Practical Configuration Tips
Customizing Model Behavior
Create a custom model with a system prompt:
docker exec -it ollama bash -c 'cat <<EOF | ollama create my-assistant -f -
FROM llama3.1:8b
SYSTEM "You are a helpful technical assistant. Be concise and accurate."
PARAMETER temperature 0.7
PARAMETER num_ctx 4096
EOF'
Increasing Context Length
By default, most models run with a 2048-token context window. For longer conversations:
docker exec -it ollama ollama run llama3.1:8b --num-ctx 8192
More context uses more memory. A 7B model with 8192 context needs roughly 2 GB more RAM than the default.

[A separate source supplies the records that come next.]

-- ==== Sys2Proof/Laws/Operands.lean ====
section
/-! SUPPORT. One lemma for each shared operation that reaches memory: everything it can answer, in the terms of
Safety.lean. Cite these instead of unfolding Ops.lean and Operands.lean. -/

namespace Sys2Proof.Machine

/-- The address check answers the address, or the trap of 20_memory.md R54. -/
theorem State.checkAddr_eq (s : State) (a : Int) (param : Option Nat) :
    s.checkAddr a param = if s.inSpace a then .ok a.toNat else .error (addressTrap a param) := by
  unfold State.checkAddr addressTrap State.inSpace
  by_cases h0 : a < 0
  · rw [if_pos h0, if_neg (by omega), if_pos h0]
  · by_cases h1 : (s.cfg.addrLimit : Int) ≤ a
    · rw [if_neg h0, if_pos h1, if_neg (by omega), if_neg h0]
    · rw [if_neg h0, if_neg h1, if_pos (by omega)]

theorem State.memRead_eq (s : State) (a : Int) (param : Option Nat) :
    s.memRead a param = if s.inSpace a then .ok (s.cell a) else .error (addressTrap a param) := by
  unfold State.memRead State.cell
  rw [State.checkAddr_eq]
  by_cases h : s.inSpace a
  · rw [if_pos h, if_pos h]
  · rw [if_neg h, if_neg h]

theorem State.fetch_eq (s : State) :
    s.fetch = if s.inSpace s.pc then .ok (s.cell s.pc) else .error (addressTrap s.pc none) :=
  State.memRead_eq s s.pc none

theorem State.fetchedWord_eq (s : State) :
    s.fetchedWord = if s.inSpace s.pc then some (s.cell s.pc) else none := by
  unfold State.fetchedWord
  rw [State.fetch_eq]
  by_cases h : s.inSpace s.pc
  · rw [if_pos h, if_pos h]
  · rw [if_neg h, if_neg h]

theorem State.fetchParam_eq (s : State) (p : Nat) :
    s.fetchParam p =
      if s.inSpace (s.pc + p) then .ok (s.param p) else .error (addressTrap (s.pc + p) (some p)) :=
  State.memRead_eq s (s.pc + p) (some p)

/-- Resolving a read parameter: its value when it is readable, and else its trap. -/
theorem State.val_eq (s : State) (p : Nat) (m : Mode) :
    s.val p m = if s.readable p m then .ok (s.value p m) else .error (s.operandTrap p m) := by
  unfold State.val
  rw [State.fetchParam_eq]
  by_cases hp : s.inSpace (s.pc + p)
  · rw [if_pos hp]
    cases m with
    | immediate => simp only [State.readOperand]; rw [if_pos ⟨hp, .inl rfl⟩]; rfl
    | position =>
      simp only [State.readOperand, State.effectiveAddress, State.checkAddr_eq]
      by_cases ha : s.inSpace (s.param p).toInt
      · rw [if_pos ha, if_pos ⟨hp, .inr ha⟩]; rfl
      · rw [if_neg ha, if_neg (fun h => h.2.elim (fun h => nomatch h) ha)]
        simp [State.operandTrap, hp, State.operandAddr]
    | relative =>
      simp only [State.readOperand, State.effectiveAddress, State.checkAddr_eq]
      by_cases ha : s.inSpace (s.rb.toInt + (s.param p).toInt)
      · rw [if_pos ha, if_pos ⟨hp, .inr ha⟩]; rfl
      · rw [if_neg ha, if_neg (fun h => h.2.elim (fun h => nomatch h) ha)]
        simp [State.operandTrap, hp, State.operandAddr]
  · rw [if_neg hp, if_neg (fun h => hp h.1)]
    simp [State.operandTrap, hp]

/-- Resolving a write parameter: the cell it names when it is writable, and else its trap. -/
theorem State.dst_eq (s : State) (p : Nat) (m : Mode) :
    s.dst p m = if s.writable p m then .ok (s.target p m) else .error (s.operandTrap p m) := by
  unfold State.dst
  rw [State.fetchParam_eq]
  by_cases hp : s.inSpace (s.pc + p)
  · rw [if_pos hp]
    cases m with
    | immediate =>
      simp only [State.effectiveAddress]
      rw [if_neg (fun h => h.2.1 rfl)]
      simp [State.operandTrap, hp]
    | position =>
      simp only [State.effectiveAddress, State.checkAddr_eq]
      by_cases ha : s.inSpace (s.param p).toInt
      · rw [if_pos ha, if_pos ⟨hp, by simp, ha⟩]; rfl
      · rw [if_neg ha, if_neg (fun h => ha h.2.2)]
        simp [State.operandTrap, hp, State.operandAddr]
    | relative =>
      simp only [State.effectiveAddress, State.checkAddr_eq]
      by_cases ha : s.inSpace (s.rb.toInt + (s.param p).toInt)
      · rw [if_pos ha, if_pos ⟨hp, by simp, ha⟩]; rfl
      · rw [if_neg ha, if_neg (fun h => ha h.2.2)]
        simp [State.operandTrap, hp, State.operandAddr]
  · rw [if_neg hp, if_neg (fun h => hp h.1)]
    simp [State.operandTrap, hp]

/-- The parameter index of an address trap is the one it was given. -/
@[simp] theorem addressTrap_param (a : Int) (param : Option Nat) : (addressTrap a param).param = param := by
  unfold addressTrap; split <;> rfl

/-- The trap of an operand names its parameter. -/
@[simp] theorem State.operandTrap_param (s : State) (p : Nat) (m : Mode) : (s.operandTrap p m).param = some p := by
  unfold State.operandTrap
  split
  · split <;> simp
  · simp

/-- Resolution of two read parameters: the values, or the trap of the first that does not resolve. -/
theorem State.resolveRR_eq (s : State) (a b : Mode) :
    s.resolveRR a b =
      if s.readable 1 a then
        if s.readable 2 b then .ok (s.value 1 a, s.value 2 b) else .error (s.operandTrap 2 b)
      else .error (s.operandTrap 1 a) := by
  unfold State.resolveRR
  rw [State.val_eq, State.val_eq]
  split_ifs <;> rfl

/-- Resolution of two read parameters and a write parameter: the operands, or the trap of the first that does not
resolve. -/
theorem State.resolveRRW_eq (s : State) (a b c : Mode) :
    s.resolveRRW a b c =
      if s.readable 1 a then
        if s.readable 2 b then
          if s.writable 3 c then .ok (s.value 1 a, s.value 2 b, s.target 3 c) else .error (s.operandTrap 3 c)
        else .error (s.operandTrap 2 b)
      else .error (s.operandTrap 1 a) := by
  unfold State.resolveRRW
  rw [State.resolveRR_eq, State.dst_eq]
  split_ifs <;> rfl

/-- Everything a format RRW instruction does. -/
theorem State.storeBinary_eq (s : State) (f : Word → Word → Word) (a b c : Mode) :
    s.storeBinary f a b c =
      if s.readable 1 a then
        if s.readable 2 b then
          if s.writable 3 c then
            (s.memWrite (s.target 3 c) (f (s.value 1 a) (s.value 2 b))).retire (s.pc + 4)
          else s.raise (s.operandTrap 3 c)
        else s.raise (s.operandTrap 2 b)
      else s.raise (s.operandTrap 1 a) := by
  unfold State.storeBinary
  rw [State.resolveRRW_eq]
  split_ifs <;> rfl

/-- Everything a format RR instruction does. -/
theorem State.jumpWhen_eq (s : State) (cond : Word → Bool) (a b : Mode) :
    s.jumpWhen cond a b =
      if s.readable 1 a then
        if s.readable 2 b then
          s.retire (if cond (s.value 1 a) then (s.value 2 b).toInt else s.pc + 3)
        else s.raise (s.operandTrap 2 b)
      else s.raise (s.operandTrap 1 a) := by
  unfold State.jumpWhen
  rw [State.resolveRR_eq]
  split_ifs <;> simp_all

/-- The cell a writable parameter names is below the ceiling. -/
theorem State.target_lt {s : State} {p : Nat} {m : Mode} (h : s.writable p m) : s.target p m < s.cfg.addrLimit := by
  have := h.2.2
  unfold State.target
  omega

end Sys2Proof.Machine
end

Exposing Ollama to Your Network
By default, Ollama only listens on localhost. To allow other devices (or Open WebUI on a different machine) to connect:
environment:
- OLLAMA_HOST=0.0.0.0
If you do this, make sure Ollama is behind a firewall or VPN. There is no built-in authentication.
Practical Use Cases
Self-hosted LLMs shine in specific scenarios:
- Privacy-sensitive queries -- medical questions, legal research, financial planning, anything you wouldn't type into a cloud service
- Code assistance -- local Copilot-like functionality without sending your codebase to a third party
- Document analysis -- upload contracts, papers, or reports to Open WebUI and ask questions about them
- Offline access -- works without internet once models are downloaded
- Learning and experimentation -- try different models, fine-tune prompts, understand how LLMs work without per-token costs
Self-Hosted LLMs vs Cloud APIs
| Feature | Self-Hosted (Ollama) | Cloud (ChatGPT/Claude) |
|---|---|---|
| Privacy | Complete -- nothing leaves your machine | Data sent to provider |
| Cost | Hardware only (one-time) | Per-token or subscription |
| Model quality | Good (7B-70B class) | State-of-the-art (GPT-4o, Claude) |
| Speed | Depends on hardware | Consistently fast |
| Internet required | No (after model download) | Yes |
| Customization | Full control (system prompts, fine-tuning) | Limited |
| Maintenance | You manage updates and hardware | Zero maintenance |
The honest truth: cloud models like GPT-4o and Claude are still significantly more capable than anything you can run locally on consumer hardware. Self-hosted LLMs are best as a complement to cloud services, not a replacement. Use them for privacy-sensitive tasks and experimentation, and cloud APIs when you need maximum quality.
Keeping Things Updated
Ollama and Open WebUI both move quickly. Update regularly:
docker compose pull
docker compose up -d
To update a model to the latest version:
docker exec -it ollama ollama pull llama3.1:8b
Verdict
Ollama and Open WebUI are the easiest way to run LLMs on your own hardware. The setup takes five minutes with Docker Compose, and the experience is genuinely good -- especially with a decent GPU. You won't match GPT-4 quality with a 7B model, but for many everyday tasks, local models are more than capable. The privacy and zero ongoing cost make it worth running alongside whatever cloud services you already use.